Iec Long Fabrica De Panchoes, Macau

I've just realised that despite this blog's name and the fact that I have been moving my posts over here now for almost a year, I've only managed to publish a single article about Macau. Time to change that, I think, with this old post concerning the Iec (pronounced "Yeck") Long Fabrica De Panchoes in Taipa village.




The old Taipa village area is one of my favourite places to wander around when I get over to Macau (less frequently these days). It’s quite picturesque with lots of small lanes, old houses and temples and, as such, has been featured in quite a few film sover the years. Just to the south of the village is a long thin road called Rua Fernao Mendes Pinto. The road actually separates the main village from the small hill behind that houses the Carmel Church. It's a narrow road and when it has no traffic on it looks like you have stepped back a couple of centuries – that is until another great big tourist coach comes speeding down the road.


Here is a quick snap of the road complete with the aforementioned bus that just shouldn’t be allowed to go down this route (way too dangerous if you are a pedestrian).


Notice the yellowing wall on the left hand side. This wall marks the boundary of the old firework factory area. In fact in a few places along this wall you can see some Chinese characters written in yellow and black paint. Here are two of them.

工場 (Gung Cheung)

Reading right to left you can see the characters 工場 (Gung Cheung) – one of the Chinese terms for a factory or industrial building. If you were walking along the whole wall you would eventually see the full name of the firework company: 益隆炮竹工場 (Yik Lung Pau Juk Gung Cheung).

Firecracker production was once one of the staple industries in Macau and several companies operated from the territory, Iec Lung being one of two that still has remnants to be found here in Taipa (down the road you can also find the old entrance to the Him Yuen Yick Kei Chan firework factory - but I'll leave that one for another post). It seems as though as it stands you have to be very lucky to get a look inside the compound as the gates are usually locked.

Locked gate

Iec Lung was founded by the Tang family circa 1923 and went on to become the second largest firecracker company in Macau – operating out of this base on Taipa. It was based on Taipa because making firecrackers was an extremely dangerous undertaking, as you can imagine, and Taipa was fairly remote in terms of local population. This fact that was demonstrated a couple of years later when a huge explosion at a firecracker factory on the peninsula (a competitor company called Toi San) killed nearly two hundred people! From that time onwards (around 1925) all firecracker production was moved over to Taipa and Coloane.


The site in Taipa was large enough to contain all the necessary areas for the complete production of firecrackers – each stage of the process took place in a different building to lessen the chance of catastrophe and, believe it or not, there is a water channel inside the compound that was originally connected to the harbour front to allow the direct transfer of raw materials from a ship straight to the storage buildings.
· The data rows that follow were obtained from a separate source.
/-- Replace the buffer of a key. -/
def State.setSbuf (s : State) (b : StreamBuf) : State :=
  { s with sbufs := s.sbufs.map fun (x : StreamBuf) => if x.key = b.key then b else x }.sbTouch b

/-- The active buffer that a key names. -/
def State.sbufAt (s : State) (key : Nat) : Option StreamBuf := s.sbufs.find? fun (b : StreamBuf) => b.key = key

/-- Whether a VLDSB at the head of a strand's queue is parked on a buffer (R308). -/
def State.parkedVldsb (s : State) (p : CoreId) (t : StrandId) (b : StreamBuf) : Option QEntry :=
  let st := s.strand p t
  match st.queue, st.head with
  | e :: _, none => match e.instr with
    | some (.vldsb _ _ _ _) =>
      if decide (b.filled = 0) && decide (s.userOf p t ∈ b.users) && decide (s.sbKey p t (field e.x1 5 0) = some b.key) then some e
      else none
    | _ => none
  | _, _ => none

/-- What a release does to one strand that is parked on the buffer (R321): SBWAIT raises ACCESS, a VLDSB takes a vector fault. -/
def State.sbReleased (s : State) (b : StreamBuf) (p : CoreId) (t : StrandId) : State :=
  let s1 := match (s.strand p t).wait with
    | some (.sbuf k x) => if k = b.key then s.asStrand p t fun (a : State) => a.trap .access x else s
    | _ => s
  match s.parkedVldsb p t b with
  | some e => s1.vfaultAt p t ⟨Cause.num .access, e.x1, e.vstart, e.vstart⟩
  | none => s1

/-- End a buffer (R321): descriptors that write it complete with SB_RELEASED, strands parked on it take their fault. -/
def State.endSbuf (s : State) (b : StreamBuf) : State :=
  let mine (d : CopyDesc) : Bool := decide (d.sbKey = some b.key) && d.status.isNone
  let ids := (s.descs.filter mine).map (·.id)
  let gone (w : Requester) : Bool := match w with | .engine n => decide (n ∈ ids) | _ => false
  let s1 := { s.orphanExt gone with
    sbufs := s.sbufs.filter fun (x : StreamBuf) => x.key ≠ b.key
    descs := s.descs.map fun (d : CopyDesc) => if mine d then { d with status := some 8 } else d }
  let s2 := allCores.foldl (fun (a : State) p =>
    if (a.core p).serves.isNone then a
    else allStrands.foldl (fun (x : State) t => x.sbReleased b p t) a) s1
  s2.sbTouch b

/-! ### The engines -/

/-- Bytes of a descriptor's stream (R313). -/
def CopyDesc.total (d : CopyDesc) : Nat := d.len * d.rows

/-- The row that position `done` of the stream is in: on DEV pages rows go in ascending address order (R314). -/
def CopyDesc.row (d : CopyDesc) : Nat := if d.down then d.rows - 1 - d.done / d.len else d.done / d.len

/-- The address of stream position `done` from a start and a row stride (R313). -/
def CopyDesc.at (d : CopyDesc) (start : Nat) (stride : Int) : Word :=
  wordInt ((start : Int) + (d.row : Nat) * stride + (d.done % d.len : Nat))

/-- Replace a descriptor. -/
def State.setDesc (s : State) (d : CopyDesc) : State :=
  { s with descs := s.descs.map fun (x : CopyDesc) => if x.id = d.id then d else x }

/-- Whether an access of a descriptor is outstanding beyond the package. -/
def State.engineBusy (s : State) (d : CopyDesc) : Bool :=
  s.ext.any fun (e : ExtReq) => decide (e.who = .engine d.id)

/-- A walk of an engine through the page table of a descriptor (R310). -/
def State.engineWalk (s : State) (d : CopyDesc) (va : Nat) : Except Cause TlbEntry × State :=
  s.walkApart d.core d.ctx d.ptroot va

/-- Translate and check one address for an engine (R282, R314), with the status of R315 that a failure gives; 0 where a table
entry is awaited from beyond the package. -/
def State.enginePlace (s : State) (d : CopyDesc) (va : Word) (write : Bool) : Except Nat Place × State :=
  let fault := if write then 2 else 1
  let access := if write then 4 else 3
  if field va 63 56 ≠ 0 ∨ 256 ≤ field va 55 48 then (.error fault, s)
  else match s.engineWalk d va.toNat with
    | (.error .await, s1) => (.error 0, s1)
    | (.error x, s1) => (.error (if x = .access then access else fault), s1)
    | (.ok e, s1) =>
      let pa := e.frame + (va.toNat - e.base)
      let mapOk := match region pa with
        | .nowhere | .feStore _ | .mmio _ => false
        | .spad q off => (s.spadFor d.ctx q off).isSome
        | .host _ | .hbm _ => true
        | .peer x off => decide (x ≠ s.devnum) &&
            (decide (off < feBase) || decide (2 ^ 39 ≤ off ∧ off < 2 ^ 39 + 384 * 2 ^ 24))
      if !mapOk || (write && !e.canWrite) || (!write && !e.canRead) then (.error access, s1)
      else if write && (s.engineRefused pa || s.isSealed pa) then (.error 5, s1)
      else (.ok ⟨pa, e.dev, e.grain⟩, s1)

/-- The address of the next destination byte: in a stream buffer, of the slot at WP (R322). -/
def State.engineDst (s : State) (d : CopyDesc) : Word :=
  match d.sbKey.bind s.sbufAt with
  | some b => word (b.base + b.wp * b.slotBytes + d.done % b.slotBytes)
  | none => d.at d.dst d.dstride

/-- Whether the scratchpad way of a descriptor's stream buffer is away (R319). -/
def State.bufferAway (s : State) (d : CopyDesc) : Bool :=
  match (s.engineWalk d (s.engineDst d).toNat).1 with
  | .ok e => (match region (e.frame + ((s.engineDst d).toNat - e.base)) with
    | .spad q off => (s.spadFor d.ctx q off).isNone
    | _ => false)
  | .error _ => false

/-- Whether the completion word of a descriptor stands in memory: its way may have left with the buffer for which the
descriptor waits (R319). -/
def State.compHere (s : State) (d : CopyDesc) : Bool :=
  match d.comp with
  | some pa => (match region pa with | .spad q off => (s.spadFor d.ctx q off).isSome | _ => true)
  | none => true

/-- Whether a descriptor waits for its stream buffer: no slot is free (R322), or the buffer's way is away (R319). -/
def State.stalled (s : State) (d : CopyDesc) : Bool :=
  if d.status.isSome then false
  else match d.sbKey.bind s.sbufAt with
    | none => false
    | some b => (!d.slotOpen && decide (b.free = 0)) || s.bufferAway d

/-- n bytes of a descriptor's stream have performed (R322): a full slot is handed over, and the end gives OK. -/
def State.engineMoved (s : State) (d : CopyDesc) (n : Nat) : State :=
  let d1 := { d with done := d.done + n }
  let last := decide (d.total ≤ d1.done)
  match d.sbKey.bind s.sbufAt with
  | some b =>
    let full := decide (d1.done % b.slotBytes = 0)
    let s1 := s.setDesc { d1 with
      slotOpen := !full
      status := if last then some 0 else none }
    if full then s1.setSbuf { b with wp := (b.wp + 1) % b.slots, filled := b.filled + 1 } else s1
  | none => s.setDesc { d1 with status := if last then some 0 else none }

/-- A descriptor's access cannot be made: it ends with a status, or waits for a table entry. -/
def CopyDesc.stopped (d : CopyDesc) (x : Nat) : CopyDesc := { d with status := if x = 0 then none else some x }

/-- Write bytes that an engine has read (R314). -/
def State.engineWrite (s : State) (d : CopyDesc) (bytes : List Byte) : State :=
  match s.enginePlace d (s.engineDst d) true with
  | (.error x, s1) => s1.setDesc (d.stopped x)
  | (.ok pl, s1) =>
    if isExternal pl.pa then
      { s1 with ext := s1.ext ++ [ExtReq.mk (.engine d.id) (s.engineDst d) pl.pa (.write pl.pa bytes) none false none none []] }
    else match s1.snapHold pl.pa bytes.length with
      | some s2 => s2
      | none => (s1.pokeHome pl.pa bytes).engineMoved d bytes.length

/-- The bytes of one piece: at most 64, within one row and one aligned 64-byte block on both sides. -/
def CopyDesc.piece (d : CopyDesc) (src dst : Word) : Nat :=
  min (min (d.len - d.done % d.len) (64 - src.toNat % 64)) (64 - dst.toNat % 64)

/-- The addresses of a row stream, one in each page that a row touches. -/
def CopyDesc.pages (d : CopyDesc) (start : Nat) (stride : Int) : List Word :=
  (List.range d.rows).flatMap fun r => (List.range ((d.len - 1) / 4096 + 2)).map fun k =>
    wordInt ((start : Int) + (r : Nat) * stride + (min (4096 * k) (d.len - 1) : Nat))

/-- Whether the rows of a descriptor go from the last to the first: its destination, else its source, has a row on a DEV-class
page and a negative stride (R314; assumption 81). -/
def State.rowsDown (s : State) (d : CopyDesc) : Bool :=
  let dev (w : Bool) (va : Word) : Bool := match (s.enginePlace d va w).1 with
    | .ok pl => pl.dev
    | .error _ => false
  if d.stream || decide (d.rows ≤ 1) then false
  else if (d.pages d.dst d.dstride).any (dev true) then decide (d.dstride < 0)
  else decide (d.sstride < 0) && (d.pages d.src d.sstride).any (dev false)

/-- An engine moves the next piece of a descriptor (R314, R315, R322). -/
def State.movePiece (s : State) (d0 : CopyDesc) : State :=
  match d0.sbKey, d0.sbKey.bind s.sbufAt with
  | some _, none => s.setDesc { d0 with status := some 8 }
  | _, b =>
    let d := { d0 with slotOpen := b.isSome, down := if d0.done = 0 then s.rowsDown d0 else d0.down }
    let s0 := s.setDesc d
    let s1 := match b with
      | some x => if d0.slotOpen then s0 else s0.setSbuf { x with free := x.free - 1 }
      | none => s0
    let src := d.at d.src d.sstride
    let n := d.piece src (s1.engineDst d)
    match s1.enginePlace d src false with
    | (.error x, s2) => s2.setDesc (d.stopped x)
    | (.ok pl, s2) => match s2.enginePlace d (s2.engineDst d) true with
    | (.error 0, s3) => s3
    | _ =>
      if isExternal pl.pa then
        { s2 with ext := s2.ext ++ [ExtReq.mk (.engine d.id) src pl.pa (.read pl.pa n) none false none none []] }
      else
        let good := ((List.range n).takeWhile fun k => !s2.isBad (pl.pa + k) 1).length
        if good = 0 then s2.setDesc { d with status := some 6 }
        else
          let s3 := s2.combSettle (s2.homeSectors pl.pa good)
          s3.engineWrite d (s3.peekHome pl.pa good)

/-- The answer to an engine's access beyond the package (R315, R429, R431). -/
def State.engineAnswer (s : State) (id : Nat) (op : BusOp) (st : BusStatus) (data : List Byte) : State :=
  match s.descs.find? fun (d : CopyDesc) => d.id = id with
  | none => s
  | some d =>
    match op, st with
    | .read _ n, .ok => s.engineWrite d (data.take n ++ List.replicate (n - data.length) 0)
    | .write _ bs, .ok => s.engineMoved d bs.length
    | .read _ _, .refused => s.setDesc { d with status := some 3 }
    | _, .refused => s.setDesc { d with status := some 4 }
    | _, .memError => s.setDesc { d with status := some 6 }
    | _, .ok => s

/-- The descriptor that core p's engine serves next in a class: the first in acceptance order that is not stalled
(R317, R322). -/
def State.nextDescOf (s : State) (p : CoreId) (bg : Bool) : Option CopyDesc :=
  match s.descs.find? fun (d : CopyDesc) => decide (d.core = p) && d.background == bg && d.status.isNone && !s.stalled d with
  | some d => if s.engineBusy d then none else some d
  | none => none

/-- The lowest block of the active snapshot not yet copied (R327). -/
def State.nextBlock (s : State) : Option Nat :=
  s.snap.bind fun n => ((List.range (n.len / 512)).map (n.src / 512 + ·)).find? fun b => b ∉ n.copied

/-- One base cycle of engine e (R317): a foreground piece if one is ready, the cores taking turns; else a background
piece of a core below its CEIL; else a block of the active snapshot. -/
def State.enginePiece (s : State) (e : Fin 48) : State :=
  let g := s.engines[e]
  let turns := (List.range 8).filterMap fun k => coreOf (8 * e.val + (g.turn + 1 + k) % 8)
  let spend (x : Option CoreId) (turn : Nat) (s : State) : State :=
    { s with engines := s.engines.set e ⟨turn, (x :: g.recent).take 256⟩ }
  match turns.findSome? fun p => s.nextDescOf p false with
  | some d => spend none (d.core.val % 8) (s.movePiece d)
  | none =>
    let may (p : CoreId) : Bool := decide ((g.recent.filter (· = some p)).length < (s.core p).cpyshare.toNat)
    match (turns.filter may).findSome? fun p => s.nextDescOf p true with
    | some d => spend (some d.core) g.turn (s.movePiece d)
    | none => match s.nextBlock with
      | some b => spend none g.turn (s.snapBlock b)
      | none => spend none g.turn s

/-- The value of a completion word (R315). Of a stream whose rows go from the last to the first, a failure reports nothing as
performed (assumption 81). -/
def CopyDesc.result (d : CopyDesc) : Word :=
  let st := d.status.getD 0
  word (st * 2 ^ 60 + (if d.down ∧ st ≠ 0 then 0 else d.done % 2 ^ 48))

/-- Whether a transfer has ended and may complete: descriptors of one core and class complete in acceptance order, past
those set aside (R317, R319, R322). -/
def State.mayComplete (s : State) (d : CopyDesc) : Bool :=
  d.status.isSome && !s.engineBusy d && s.compHere d &&
    (s.descs.takeWhile fun (x : CopyDesc) => x.id ≠ d.id).all fun (x : CopyDesc) =>
      decide (x.core ≠ d.core) || x.background != d.background || s.stalled x || !s.compHere x

/-- A transfer ends (R315, R316): its completion word is written and filled, a parked CPYW goes on, the issuer's latch
is set wherever the issuer is (R319; assumption 80), and a strand that waits for a descriptor slot tries again. -/
def State.copyComplete (s : State) (id : Nat) : State :=
  match s.descs.find? fun (d : CopyDesc) => d.id = id with
  | none => s
  | some d =>
    if !s.mayComplete d then s
    else
      let s1 : State := { s with descs := s.descs.filter fun (x : CopyDesc) => x.id ≠ id }
      let s2 : State := match d.comp with
        | some pa => ((s1.pokeWord pa d.result).setFull pa true).serve pa
        | none => s1
      let s3 : State := match s2.serverOf d.ctx d.lcore, d.toReg with
        | some p, some rd =>
          let st := s2.strand p d.strand
          if st.wait = some (Wait.copyEnd id) then
            (s2.setStrand p d.strand { st.withX rd d.result with wait := none, pc := st.pc + 4 }).acquire p .dev
          else s2
        | _, _ => s2
      let s4 := s3.latchUser (d.ctx, d.lcore, d.strand)
      s4.setCore d.core ((s4.core d.core).wakeFor .copySlot)

/-- The scratchpad way of core p that holds a physical address. -/
def State.wayOf (s : State) (p : CoreId) (pa : Nat) : Option Nat :=
  match region pa with
  | .spad q off => if q = p then ((s.core p).spadPlace off).map (· / 2 ^ 20) else none
  | _ => none

/-- Whether a descriptor's address stands in a scratchpad way of core p; one whose table entry is awaited may. -/
def State.lies (s : State) (d : CopyDesc) (p : CoreId) (w : Nat) (a : Word) : Bool :=
  match (s.engineWalk d a.toNat).1 with
  | .ok e => s.wayOf p (e.frame + (a.toNat - e.base)) == some w
  | .error .await => true
  | .error _ => false

/-- The addresses of a descriptor's stream buffer, one in each page. -/
def StreamBuf.pages (b : StreamBuf) : List Word :=
  (List.range ((b.slots * b.slotBytes - 1) / 4096 + 2)).map fun k =>
    word (b.base + min (4096 * k) (b.slots * b.slotBytes - 1))

/-- Whether a descriptor's source, destination or completion word lies in a scratchpad way of core p (R319). -/
def State.inWay (s : State) (d : CopyDesc) (p : CoreId) (w : Nat) : Bool :=
  (match d.comp with | some pa => s.wayOf p pa == some w | none => false) ||
    (d.len ≠ 0 && (d.pages d.src d.sstride).any (s.lies d p w)) ||
    (match d.sbKey.bind s.sbufAt with
      | some b => b.pages.any (s.lies d p w)
      | none => d.len ≠ 0 && (d.pages d.dst d.dstride).any (s.lies d p w))

/-- Whether a descriptor is set aside when a way leaves: it waits for a stream buffer in that way or, where the whole core is
saved, in any way of the core (R319; assumption 92). -/
def State.setAside (s : State) (d : CopyDesc) (p : CoreId) (w : Nat) : Bool :=
  !s.compHere d || (s.stalled d && match d.sbKey.bind s.sbufAt with
    | some b => b.pages.any (s.lies d p w) || (b.away && decide (b.core = p)) ||
        ((s.saving p || (s.core p).serves ≠ some d.ctx) && decide (b.core = p))
    | none => false)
Likewise, the finished product could be reloaded back onto the ships and sent off to their respective destinations. There was even a temple inside the compound dedicated to the god, Lei Cheng, who was supposed to look over the safety of the compound (though it seems he wasn’t always looking in the right direction) and at its peak the factory company employed 600 people with the workload split into male and female work: men doing the hazardous stuff and women taking care of the, supposedly more, delicate (though equally hazardous in my opinion) work of assembly and hole making for fuses.

The original site of Iec Long seems to have been considerably smaller because the founder, Mr Tang Bick Tong (a.k.a Tan Pec Tong) applied and received additional land grants in both 1936 and 1948. However the 1936 extension was given back to the Govt in 1957 because the illustrious Mr Tang had died and his heirs showed no interest in utilising the extra land. It seems as though Mr Tang’s passing marked the beginning of the decline of the industry as it was overtaken by the new industry of gambling and, in fact, many of Iec Long’s competitors – who by the same virtue were also sitting on large tracts of land – sold to developers and disappeared from the scene. The land Iec Long sits on reverted to the Govt in 1993 (the company had stopped production sometime in the 1980’s) and plans were drawn up for the site’s redevelopment.


Luckily though the plans have yet to be acted on due to, initially, various financial crises but then calls for its preservation also started to be heard and the Govt has been mulling the idea of some sort of urban park to help deal with the increase of tourists that visit the area since the Cotai Strip was redeveloped/reclaimed. However, nothing is set in stone and only time will tell what will become of the place. Local public opinion seems to be that any major development that would ruin the low rise/low density nature of Taipa would be a non-starter and you would hope that the Macau Govt would be more sensible about this kind of thing than its clueless out-of-touch HK counterpart, but time will tell.